Roberto Benigni plays the starry-eyed Italian-Jew Guido in pre-World War II Italy. He’s a romantic, an optimist, a jokester and a troublemaker just on the right side of acceptability. He falls madly in love with an Italian woman named Dora who literally falls into his arms, and the first half of the film is dedicated to his comical and endearing pursuit of her heart. But it’s not just the love story itself that works its charms on the viewer, its Benigni’s love letter to the screwball comedy of Hollywood’s golden age that is a welcome surprise. There are ridiculous sight gags, absurd hijinks and impossible coincidences; and many of them are laugh-out-loud funny.
However, at the same time Benigni is disarming you with humor and sweetness, the context of the story is steadily shifting. Nazi ideology is steadily overtaking Italy; and so is Nazi occupation. Jews are being identified, discriminated against, and finally being herded onto trains. Guido has married Dora and they has have a young son Giosuè by the time the Nazis come for him. He and his half-Jewish son are swiftly taken; his full Italian wife is not. But in an unforgettably heroic measure of love and solidarity, Dora demands that the Nazis take her too. They oblige. Though she hopes to be reunited with her family, the concentration camp’s strict separation of the sexes makes that impossible.
Meanwhile, Guido tries his best to shield Giosuè from the truth of what’s happening. This is where the “Life Is Beautiful” movie simply enters into a thematic league of its own. Guido maintains a joyful front for his son and concocts an imaginary game that explains to Giosuè all the unusual and scary things happening around him. In the midst of unspeakable suffering and fear, Guido takes on more labor — a labor of love to preserve his young son’s innocence. Giosuè believes the game is real, wants to win, and finds reserves of energy necessary to his survival because of the exciting illusion Guido painstakingly maintains. The film’s climax is one of the most unforgettable images of love in action that has ever been created.
I was fifteen years old when I first saw the film in the theater with my dad.
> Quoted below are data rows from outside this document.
/-- AMX at power-on (R126, R127, R139). -/
def Amx.powerOn : Amx where
  ant := Vector.replicate 40 none
  rowPos := Vector.replicate 16 .unknown
  selPos := Vector.replicate 40 .unknown
  beamPos := Vector.replicate 40 .unknown
  held := []
  flight := []
  reask := []
  zone := Vector.replicate 8 none

/-- An actuator table entry as it enters the table (R146). -/
def ActEntry.initial : ActEntry := ⟨.unknown, none, false, false, [], false⟩

/-- SWB at power-on (R155). -/
def Swb.powerOn : Swb where
  row := Vector.replicate 16 none
  sel := Vector.replicate 40 none
  beam := Vector.replicate 40 none
  queue := []
  trans := .none
  allCallWaiting := false
  counts := ⟨0, 0, 0⟩
  surveyed := false

/-- A receiver in HUNT holding nothing (R187). -/
def Rx.hunting : Rx := ⟨.hunt, none, 0, 0, 0, []⟩

/-- A port at power-on (R187, R191, R192). -/
def PortState.powerOn : PortState := ⟨.hunting, none, .hunting, none, [], 0, none, false⟩

/-- LNK at power-on. -/
def Lnk.powerOn : Lnk := ⟨.powerOn, .powerOn⟩

/-- The input levels at reset: EMERGENCY released, SYNC off, every zone gate on. DESIGN CHOICE (log 3): the manual gives
no input level. -/
def Pins.reset : Pins := ⟨false, false, Vector.replicate 8 true⟩

/-- The machine right after power-on (R18, R27, R36, R59, R79, R80, R106, R126, R127, R155, R161, R187, R192) with the
EMERGENCY line released: the hall is HALTED (section 0.5) and no command waits. -/
def State.reset : State where
  pending := []
  pins := .reset
  hds := .powerOn
  clk := .powerOn
  tim := .stopped
  snaps := Vector.replicate 16 none
  sch := .powerOn
  csq := .powerOn
  txs := .powerOn
  amx := .powerOn
  swb := .powerOn
  rfp := .initial
  lnk := .powerOn
  free := 0

end Sys2Proof.Machine
end

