-- ==== Sys2Proof/Machine/Core.lean ====
section
/-! DEFINITION. The machine, as the host's interface has it. -/

def Sys2Proof.core : Host.Core :=
  { State := Sys2Proof.Machine.State, Fault := Sys2Proof.Machine.Fault, Refusal := Sys2Proof.Machine.Refusal,
    step := Sys2Proof.Machine.step, reset := Sys2Proof.Machine.State.reset }
end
And when I revisited the film 24 years later, that indelible image was exactly as I remember it. No moment in any film I’ve seen since has made that kind of mark on me.
It’s almost a tragedy that star Roberto Benigni’s effervescent joy and gratitude upon winning Best Actor at the 1999 academy awards seems to have overshadowed the film itself in our cultural consciousness. Although witnessing such childlike enthusiasm and whimsy only serves to make the case that throwing Benigni in the lead might have been the greatest casting choice of all time. He simply is the character — gently placed into a different time and setting.